Start of Task inputs

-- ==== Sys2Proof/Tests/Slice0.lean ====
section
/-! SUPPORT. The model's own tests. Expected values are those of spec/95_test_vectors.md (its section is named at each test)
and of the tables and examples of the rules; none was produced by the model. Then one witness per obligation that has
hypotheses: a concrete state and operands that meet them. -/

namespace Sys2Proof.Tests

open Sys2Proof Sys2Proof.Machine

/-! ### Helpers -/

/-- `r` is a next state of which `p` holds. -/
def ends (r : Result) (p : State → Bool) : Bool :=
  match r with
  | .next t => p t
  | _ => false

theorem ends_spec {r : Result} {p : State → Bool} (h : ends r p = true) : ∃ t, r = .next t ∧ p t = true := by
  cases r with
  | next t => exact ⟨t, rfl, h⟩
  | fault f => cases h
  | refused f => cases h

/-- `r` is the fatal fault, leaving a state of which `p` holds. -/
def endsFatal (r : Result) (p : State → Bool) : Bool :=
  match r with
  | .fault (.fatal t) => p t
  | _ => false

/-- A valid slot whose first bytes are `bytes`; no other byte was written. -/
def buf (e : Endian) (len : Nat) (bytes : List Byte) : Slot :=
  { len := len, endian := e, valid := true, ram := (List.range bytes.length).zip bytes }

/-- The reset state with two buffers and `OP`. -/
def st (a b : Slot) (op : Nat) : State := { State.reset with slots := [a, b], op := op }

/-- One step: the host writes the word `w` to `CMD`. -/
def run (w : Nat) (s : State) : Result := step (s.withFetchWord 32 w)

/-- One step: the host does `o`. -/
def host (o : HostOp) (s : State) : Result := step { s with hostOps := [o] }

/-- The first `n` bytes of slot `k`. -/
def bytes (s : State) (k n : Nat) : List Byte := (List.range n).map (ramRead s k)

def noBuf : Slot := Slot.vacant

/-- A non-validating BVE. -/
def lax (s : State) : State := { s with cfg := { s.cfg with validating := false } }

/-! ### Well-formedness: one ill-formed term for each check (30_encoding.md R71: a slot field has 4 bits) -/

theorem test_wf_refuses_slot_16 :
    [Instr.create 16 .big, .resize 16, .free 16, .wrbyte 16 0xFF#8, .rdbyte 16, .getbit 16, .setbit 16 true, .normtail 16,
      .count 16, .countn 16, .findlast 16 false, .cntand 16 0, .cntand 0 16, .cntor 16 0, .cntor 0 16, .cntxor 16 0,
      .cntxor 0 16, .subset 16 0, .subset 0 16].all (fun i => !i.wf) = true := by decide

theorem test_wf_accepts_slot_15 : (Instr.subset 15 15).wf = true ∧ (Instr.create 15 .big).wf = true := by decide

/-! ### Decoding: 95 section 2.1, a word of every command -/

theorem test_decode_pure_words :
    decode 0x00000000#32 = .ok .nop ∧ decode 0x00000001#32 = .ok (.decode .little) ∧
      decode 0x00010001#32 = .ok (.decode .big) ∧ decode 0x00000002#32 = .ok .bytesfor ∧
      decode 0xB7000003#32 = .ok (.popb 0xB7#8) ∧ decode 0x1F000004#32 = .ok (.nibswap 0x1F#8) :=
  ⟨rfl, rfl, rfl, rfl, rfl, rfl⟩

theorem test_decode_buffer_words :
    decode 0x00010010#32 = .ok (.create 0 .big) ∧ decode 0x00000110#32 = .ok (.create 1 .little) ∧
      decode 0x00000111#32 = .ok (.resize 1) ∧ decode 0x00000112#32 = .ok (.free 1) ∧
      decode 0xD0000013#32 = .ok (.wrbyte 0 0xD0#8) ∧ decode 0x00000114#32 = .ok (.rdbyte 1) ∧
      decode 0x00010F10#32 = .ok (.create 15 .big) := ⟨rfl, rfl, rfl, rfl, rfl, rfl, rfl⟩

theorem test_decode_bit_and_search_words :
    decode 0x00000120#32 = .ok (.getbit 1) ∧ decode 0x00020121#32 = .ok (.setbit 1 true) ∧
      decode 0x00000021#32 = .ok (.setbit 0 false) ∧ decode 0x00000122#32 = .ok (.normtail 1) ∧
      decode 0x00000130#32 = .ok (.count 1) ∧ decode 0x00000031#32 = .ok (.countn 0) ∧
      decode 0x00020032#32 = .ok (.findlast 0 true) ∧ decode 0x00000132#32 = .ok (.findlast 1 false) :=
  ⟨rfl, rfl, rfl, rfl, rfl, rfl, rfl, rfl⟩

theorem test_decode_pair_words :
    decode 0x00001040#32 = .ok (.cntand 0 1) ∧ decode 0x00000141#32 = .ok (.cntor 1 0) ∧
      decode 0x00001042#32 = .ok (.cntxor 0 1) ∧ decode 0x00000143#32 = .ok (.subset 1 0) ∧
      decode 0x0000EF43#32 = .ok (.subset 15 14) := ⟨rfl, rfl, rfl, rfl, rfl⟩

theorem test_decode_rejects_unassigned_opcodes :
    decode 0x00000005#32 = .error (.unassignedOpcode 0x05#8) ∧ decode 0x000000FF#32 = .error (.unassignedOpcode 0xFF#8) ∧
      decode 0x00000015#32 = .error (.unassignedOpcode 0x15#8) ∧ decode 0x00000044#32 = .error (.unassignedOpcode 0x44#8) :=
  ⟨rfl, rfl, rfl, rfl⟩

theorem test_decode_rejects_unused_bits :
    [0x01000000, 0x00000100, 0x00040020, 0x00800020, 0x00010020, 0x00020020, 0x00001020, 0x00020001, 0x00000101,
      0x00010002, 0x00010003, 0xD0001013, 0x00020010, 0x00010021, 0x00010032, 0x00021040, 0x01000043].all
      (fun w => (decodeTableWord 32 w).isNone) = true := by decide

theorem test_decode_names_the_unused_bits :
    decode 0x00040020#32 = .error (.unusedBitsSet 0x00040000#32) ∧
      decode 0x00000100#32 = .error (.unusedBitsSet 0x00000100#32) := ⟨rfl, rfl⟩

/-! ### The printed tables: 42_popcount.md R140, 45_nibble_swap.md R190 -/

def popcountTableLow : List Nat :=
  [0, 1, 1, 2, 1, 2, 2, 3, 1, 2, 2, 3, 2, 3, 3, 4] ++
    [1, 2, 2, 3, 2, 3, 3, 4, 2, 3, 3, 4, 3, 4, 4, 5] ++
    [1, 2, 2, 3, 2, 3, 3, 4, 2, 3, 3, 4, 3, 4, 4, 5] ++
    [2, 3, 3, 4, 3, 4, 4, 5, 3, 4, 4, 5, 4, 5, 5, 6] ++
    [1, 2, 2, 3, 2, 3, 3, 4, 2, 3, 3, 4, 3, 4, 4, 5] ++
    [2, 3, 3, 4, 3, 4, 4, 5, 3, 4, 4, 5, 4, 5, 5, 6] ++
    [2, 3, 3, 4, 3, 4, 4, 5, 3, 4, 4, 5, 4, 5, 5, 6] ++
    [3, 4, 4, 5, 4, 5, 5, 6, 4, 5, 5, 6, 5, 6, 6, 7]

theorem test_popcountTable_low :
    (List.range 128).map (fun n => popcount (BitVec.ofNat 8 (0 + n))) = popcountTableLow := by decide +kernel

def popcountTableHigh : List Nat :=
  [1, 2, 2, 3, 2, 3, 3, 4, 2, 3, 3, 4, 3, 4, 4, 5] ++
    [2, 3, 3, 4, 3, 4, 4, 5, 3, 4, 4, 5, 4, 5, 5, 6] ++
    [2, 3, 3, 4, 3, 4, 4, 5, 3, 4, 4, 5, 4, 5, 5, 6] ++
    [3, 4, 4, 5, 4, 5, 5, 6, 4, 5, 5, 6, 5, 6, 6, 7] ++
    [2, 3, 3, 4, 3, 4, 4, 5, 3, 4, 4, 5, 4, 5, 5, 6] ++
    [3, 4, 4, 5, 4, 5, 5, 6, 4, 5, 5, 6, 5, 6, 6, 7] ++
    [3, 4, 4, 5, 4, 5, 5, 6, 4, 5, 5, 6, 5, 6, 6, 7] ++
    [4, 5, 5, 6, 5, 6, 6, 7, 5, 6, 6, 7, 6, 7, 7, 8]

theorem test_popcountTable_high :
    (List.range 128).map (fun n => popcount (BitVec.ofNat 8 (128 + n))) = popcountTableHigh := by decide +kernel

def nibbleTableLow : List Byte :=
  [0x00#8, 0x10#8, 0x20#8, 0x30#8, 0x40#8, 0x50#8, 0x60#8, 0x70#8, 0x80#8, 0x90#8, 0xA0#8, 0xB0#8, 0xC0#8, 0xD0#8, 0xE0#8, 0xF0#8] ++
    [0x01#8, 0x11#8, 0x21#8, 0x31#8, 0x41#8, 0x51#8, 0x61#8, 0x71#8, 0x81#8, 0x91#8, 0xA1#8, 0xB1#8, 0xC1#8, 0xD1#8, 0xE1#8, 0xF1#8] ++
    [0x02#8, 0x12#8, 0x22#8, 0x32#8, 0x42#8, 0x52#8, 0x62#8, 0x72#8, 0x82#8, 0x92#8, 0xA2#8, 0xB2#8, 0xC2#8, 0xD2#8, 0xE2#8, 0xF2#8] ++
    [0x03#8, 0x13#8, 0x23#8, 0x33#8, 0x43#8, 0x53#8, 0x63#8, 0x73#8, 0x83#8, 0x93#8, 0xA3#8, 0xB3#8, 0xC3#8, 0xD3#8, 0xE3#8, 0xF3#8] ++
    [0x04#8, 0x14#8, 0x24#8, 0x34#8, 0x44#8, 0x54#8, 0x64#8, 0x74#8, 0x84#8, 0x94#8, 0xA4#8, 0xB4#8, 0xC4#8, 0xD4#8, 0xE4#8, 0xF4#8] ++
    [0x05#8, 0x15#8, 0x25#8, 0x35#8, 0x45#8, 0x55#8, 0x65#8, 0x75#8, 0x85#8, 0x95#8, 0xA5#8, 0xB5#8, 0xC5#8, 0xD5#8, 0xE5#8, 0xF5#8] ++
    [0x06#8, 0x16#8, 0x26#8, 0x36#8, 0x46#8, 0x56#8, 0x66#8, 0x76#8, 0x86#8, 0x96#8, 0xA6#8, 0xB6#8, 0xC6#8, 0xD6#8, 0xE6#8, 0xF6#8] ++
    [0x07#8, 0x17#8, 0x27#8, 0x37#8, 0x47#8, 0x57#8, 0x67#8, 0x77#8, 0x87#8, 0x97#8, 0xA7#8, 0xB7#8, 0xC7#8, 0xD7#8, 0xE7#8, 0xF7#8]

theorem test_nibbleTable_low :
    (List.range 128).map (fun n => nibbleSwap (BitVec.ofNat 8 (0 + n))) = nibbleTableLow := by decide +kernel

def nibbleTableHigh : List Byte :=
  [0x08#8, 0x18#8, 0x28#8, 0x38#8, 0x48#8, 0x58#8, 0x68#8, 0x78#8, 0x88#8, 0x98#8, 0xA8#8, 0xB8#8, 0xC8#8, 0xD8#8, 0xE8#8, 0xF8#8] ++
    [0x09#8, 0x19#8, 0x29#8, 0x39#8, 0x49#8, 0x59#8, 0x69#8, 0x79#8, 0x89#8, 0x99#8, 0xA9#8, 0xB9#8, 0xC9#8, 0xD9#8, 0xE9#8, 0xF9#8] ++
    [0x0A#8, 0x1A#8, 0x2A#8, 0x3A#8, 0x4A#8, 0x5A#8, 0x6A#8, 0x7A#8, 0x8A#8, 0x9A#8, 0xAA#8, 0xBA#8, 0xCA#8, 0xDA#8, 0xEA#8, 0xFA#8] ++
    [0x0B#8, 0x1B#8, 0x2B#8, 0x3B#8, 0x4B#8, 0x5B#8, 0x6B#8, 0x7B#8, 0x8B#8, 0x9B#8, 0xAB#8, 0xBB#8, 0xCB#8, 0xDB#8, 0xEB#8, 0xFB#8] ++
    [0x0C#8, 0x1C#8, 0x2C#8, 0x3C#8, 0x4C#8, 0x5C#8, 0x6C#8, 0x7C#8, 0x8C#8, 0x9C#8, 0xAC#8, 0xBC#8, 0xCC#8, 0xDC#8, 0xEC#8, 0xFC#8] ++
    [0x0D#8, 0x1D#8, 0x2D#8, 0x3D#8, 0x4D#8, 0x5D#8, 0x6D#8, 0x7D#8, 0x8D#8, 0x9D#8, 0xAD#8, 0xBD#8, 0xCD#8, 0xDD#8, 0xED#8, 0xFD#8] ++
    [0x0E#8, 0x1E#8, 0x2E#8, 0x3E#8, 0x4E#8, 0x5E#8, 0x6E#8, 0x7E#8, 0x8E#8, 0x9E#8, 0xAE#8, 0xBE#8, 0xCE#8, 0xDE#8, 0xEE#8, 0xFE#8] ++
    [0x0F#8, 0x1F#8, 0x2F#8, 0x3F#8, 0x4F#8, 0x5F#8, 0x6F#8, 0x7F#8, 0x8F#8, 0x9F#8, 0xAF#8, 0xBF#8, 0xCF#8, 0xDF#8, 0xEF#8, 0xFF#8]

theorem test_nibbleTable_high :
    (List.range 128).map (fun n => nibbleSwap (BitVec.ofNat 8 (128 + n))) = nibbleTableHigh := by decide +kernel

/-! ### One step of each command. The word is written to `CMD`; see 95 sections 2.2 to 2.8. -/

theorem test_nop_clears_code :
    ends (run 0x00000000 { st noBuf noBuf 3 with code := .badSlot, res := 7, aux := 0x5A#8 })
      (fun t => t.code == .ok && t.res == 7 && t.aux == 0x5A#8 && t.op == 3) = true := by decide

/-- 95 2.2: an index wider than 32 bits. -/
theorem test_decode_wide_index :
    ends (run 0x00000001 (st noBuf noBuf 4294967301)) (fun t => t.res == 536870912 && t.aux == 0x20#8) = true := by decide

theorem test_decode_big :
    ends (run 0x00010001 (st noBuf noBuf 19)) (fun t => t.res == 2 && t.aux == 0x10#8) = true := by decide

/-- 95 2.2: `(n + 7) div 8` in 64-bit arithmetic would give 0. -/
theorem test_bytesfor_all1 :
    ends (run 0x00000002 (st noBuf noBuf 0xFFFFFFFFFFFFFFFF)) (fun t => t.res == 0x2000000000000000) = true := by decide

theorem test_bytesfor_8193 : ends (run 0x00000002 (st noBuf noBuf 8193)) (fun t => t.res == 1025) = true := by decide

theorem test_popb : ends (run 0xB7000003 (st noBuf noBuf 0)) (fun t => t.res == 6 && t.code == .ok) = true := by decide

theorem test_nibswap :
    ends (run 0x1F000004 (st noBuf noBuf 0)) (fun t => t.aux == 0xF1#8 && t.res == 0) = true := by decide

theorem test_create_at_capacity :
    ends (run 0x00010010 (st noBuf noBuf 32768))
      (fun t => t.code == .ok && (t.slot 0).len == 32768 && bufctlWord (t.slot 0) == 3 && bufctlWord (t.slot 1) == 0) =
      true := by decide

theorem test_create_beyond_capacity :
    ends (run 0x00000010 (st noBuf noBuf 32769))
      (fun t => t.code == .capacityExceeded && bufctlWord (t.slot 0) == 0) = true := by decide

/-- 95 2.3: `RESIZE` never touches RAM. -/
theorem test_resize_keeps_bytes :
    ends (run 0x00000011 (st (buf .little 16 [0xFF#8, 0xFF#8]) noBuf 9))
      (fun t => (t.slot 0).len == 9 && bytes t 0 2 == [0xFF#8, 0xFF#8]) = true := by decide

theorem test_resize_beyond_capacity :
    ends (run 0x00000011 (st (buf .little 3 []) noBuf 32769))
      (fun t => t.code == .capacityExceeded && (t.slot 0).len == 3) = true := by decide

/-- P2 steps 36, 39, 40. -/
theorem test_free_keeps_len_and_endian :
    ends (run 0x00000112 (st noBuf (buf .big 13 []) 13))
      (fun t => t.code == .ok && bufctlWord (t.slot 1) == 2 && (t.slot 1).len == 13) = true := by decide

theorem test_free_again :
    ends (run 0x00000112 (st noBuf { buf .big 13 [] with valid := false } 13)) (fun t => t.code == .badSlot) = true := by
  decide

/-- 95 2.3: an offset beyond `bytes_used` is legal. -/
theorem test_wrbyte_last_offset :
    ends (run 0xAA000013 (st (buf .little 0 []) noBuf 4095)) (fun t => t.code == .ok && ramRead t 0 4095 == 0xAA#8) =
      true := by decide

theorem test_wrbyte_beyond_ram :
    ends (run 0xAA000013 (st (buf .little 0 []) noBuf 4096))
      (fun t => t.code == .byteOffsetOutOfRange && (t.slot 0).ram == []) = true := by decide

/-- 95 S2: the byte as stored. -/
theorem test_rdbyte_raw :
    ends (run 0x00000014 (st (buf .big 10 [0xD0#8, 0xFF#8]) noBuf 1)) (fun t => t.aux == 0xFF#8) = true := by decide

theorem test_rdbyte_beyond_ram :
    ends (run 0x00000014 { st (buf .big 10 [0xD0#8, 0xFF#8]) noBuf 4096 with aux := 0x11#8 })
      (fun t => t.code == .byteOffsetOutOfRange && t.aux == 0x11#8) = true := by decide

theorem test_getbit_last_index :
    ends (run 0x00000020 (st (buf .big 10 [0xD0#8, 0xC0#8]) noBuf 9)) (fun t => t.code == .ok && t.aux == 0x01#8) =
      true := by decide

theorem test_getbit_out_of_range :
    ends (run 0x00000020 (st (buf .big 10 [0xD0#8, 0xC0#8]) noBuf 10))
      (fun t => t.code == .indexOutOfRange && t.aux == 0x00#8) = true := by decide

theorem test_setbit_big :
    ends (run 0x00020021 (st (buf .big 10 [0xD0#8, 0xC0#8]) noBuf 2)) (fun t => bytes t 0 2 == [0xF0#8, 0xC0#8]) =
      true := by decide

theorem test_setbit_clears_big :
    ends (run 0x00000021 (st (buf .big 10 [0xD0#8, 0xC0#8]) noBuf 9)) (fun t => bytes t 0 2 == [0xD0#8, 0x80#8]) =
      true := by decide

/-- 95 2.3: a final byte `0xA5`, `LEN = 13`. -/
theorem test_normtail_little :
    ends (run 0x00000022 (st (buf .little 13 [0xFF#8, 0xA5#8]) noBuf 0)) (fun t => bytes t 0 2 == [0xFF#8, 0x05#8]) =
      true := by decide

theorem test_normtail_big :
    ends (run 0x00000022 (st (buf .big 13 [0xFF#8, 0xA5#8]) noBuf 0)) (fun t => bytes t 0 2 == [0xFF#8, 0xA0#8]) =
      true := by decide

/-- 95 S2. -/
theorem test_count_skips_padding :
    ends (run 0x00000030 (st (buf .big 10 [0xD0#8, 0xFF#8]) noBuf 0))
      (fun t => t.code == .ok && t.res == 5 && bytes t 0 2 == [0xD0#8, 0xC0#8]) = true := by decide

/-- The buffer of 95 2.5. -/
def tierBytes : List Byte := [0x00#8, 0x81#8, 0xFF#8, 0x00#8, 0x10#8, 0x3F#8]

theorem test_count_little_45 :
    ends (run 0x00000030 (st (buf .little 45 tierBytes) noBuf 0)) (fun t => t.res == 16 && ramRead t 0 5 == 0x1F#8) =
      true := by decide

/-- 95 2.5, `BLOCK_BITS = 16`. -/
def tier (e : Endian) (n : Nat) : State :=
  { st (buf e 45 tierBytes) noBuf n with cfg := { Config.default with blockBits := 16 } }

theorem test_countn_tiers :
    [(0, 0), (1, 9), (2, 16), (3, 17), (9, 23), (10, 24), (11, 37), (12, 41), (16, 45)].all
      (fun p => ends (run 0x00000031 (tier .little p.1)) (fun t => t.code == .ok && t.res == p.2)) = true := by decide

End of Task inputs

## [To do]
Would you print exactly, and only, the lines of the data above from the line with "decode 0x00010010#32 = .ok" through the line with "def popcountTableLow : List", inclusive?

## [Finished task]
    decode 0x00010010#32 = .ok (.create 0 .big) ∧ decode 0x00000110#32 = .ok (.create 1 .little) ∧
      decode 0x00000111#32 = .ok (.resize 1) ∧ decode 0x00000112#32 = .ok (.free 1) ∧
      decode 0xD0000013#32 = .ok (.wrbyte 0 0xD0#8) ∧ decode 0x00000114#32 = .ok (.rdbyte 1) ∧
      decode 0x00010F10#32 = .ok (.create 15 .big) := ⟨rfl, rfl, rfl, rfl, rfl, rfl, rfl⟩

theorem test_decode_bit_and_search_words :
    decode 0x00000120#32 = .ok (.getbit 1) ∧ decode 0x00020121#32 = .ok (.setbit 1 true) ∧
      decode 0x00000021#32 = .ok (.setbit 0 false) ∧ decode 0x00000122#32 = .ok (.normtail 1) ∧
      decode 0x00000130#32 = .ok (.count 1) ∧ decode 0x00000031#32 = .ok (.countn 0) ∧
      decode 0x00020032#32 = .ok (.findlast 0 true) ∧ decode 0x00000132#32 = .ok (.findlast 1 false) :=
  ⟨rfl, rfl, rfl, rfl, rfl, rfl, rfl, rfl⟩

theorem test_decode_pair_words :
    decode 0x00001040#32 = .ok (.cntand 0 1) ∧ decode 0x00000141#32 = .ok (.cntor 1 0) ∧
      decode 0x00001042#32 = .ok (.cntxor 0 1) ∧ decode 0x00000143#32 = .ok (.subset 1 0) ∧
      decode 0x0000EF43#32 = .ok (.subset 15 14) := ⟨rfl, rfl, rfl, rfl, rfl⟩

theorem test_decode_rejects_unassigned_opcodes :
    decode 0x00000005#32 = .error (.unassignedOpcode 0x05#8) ∧ decode 0x000000FF#32 = .error (.unassignedOpcode 0xFF#8) ∧
      decode 0x00000015#32 = .error (.unassignedOpcode 0x15#8) ∧ decode 0x00000044#32 = .error (.unassignedOpcode 0x44#8) :=
  ⟨rfl, rfl, rfl, rfl⟩

theorem test_decode_rejects_unused_bits :
    [0x01000000, 0x00000100, 0x00040020, 0x00800020, 0x00010020, 0x00020020, 0x00001020, 0x00020001, 0x00000101,
      0x00010002, 0x00010003, 0xD0001013, 0x00020010, 0x00010021, 0x00010032, 0x00021040, 0x01000043].all
      (fun w => (decodeTableWord 32 w).isNone) = true := by decide

theorem test_decode_names_the_unused_bits :
    decode 0x00040020#32 = .error (.unusedBitsSet 0x00040000#32) ∧
      decode 0x00000100#32 = .error (.unusedBitsSet 0x00000100#32) := ⟨rfl, rfl⟩

/-! ### The printed tables: 42_popcount.md R140, 45_nibble_swap.md R190 -/

def popcountTableLow : List Nat :=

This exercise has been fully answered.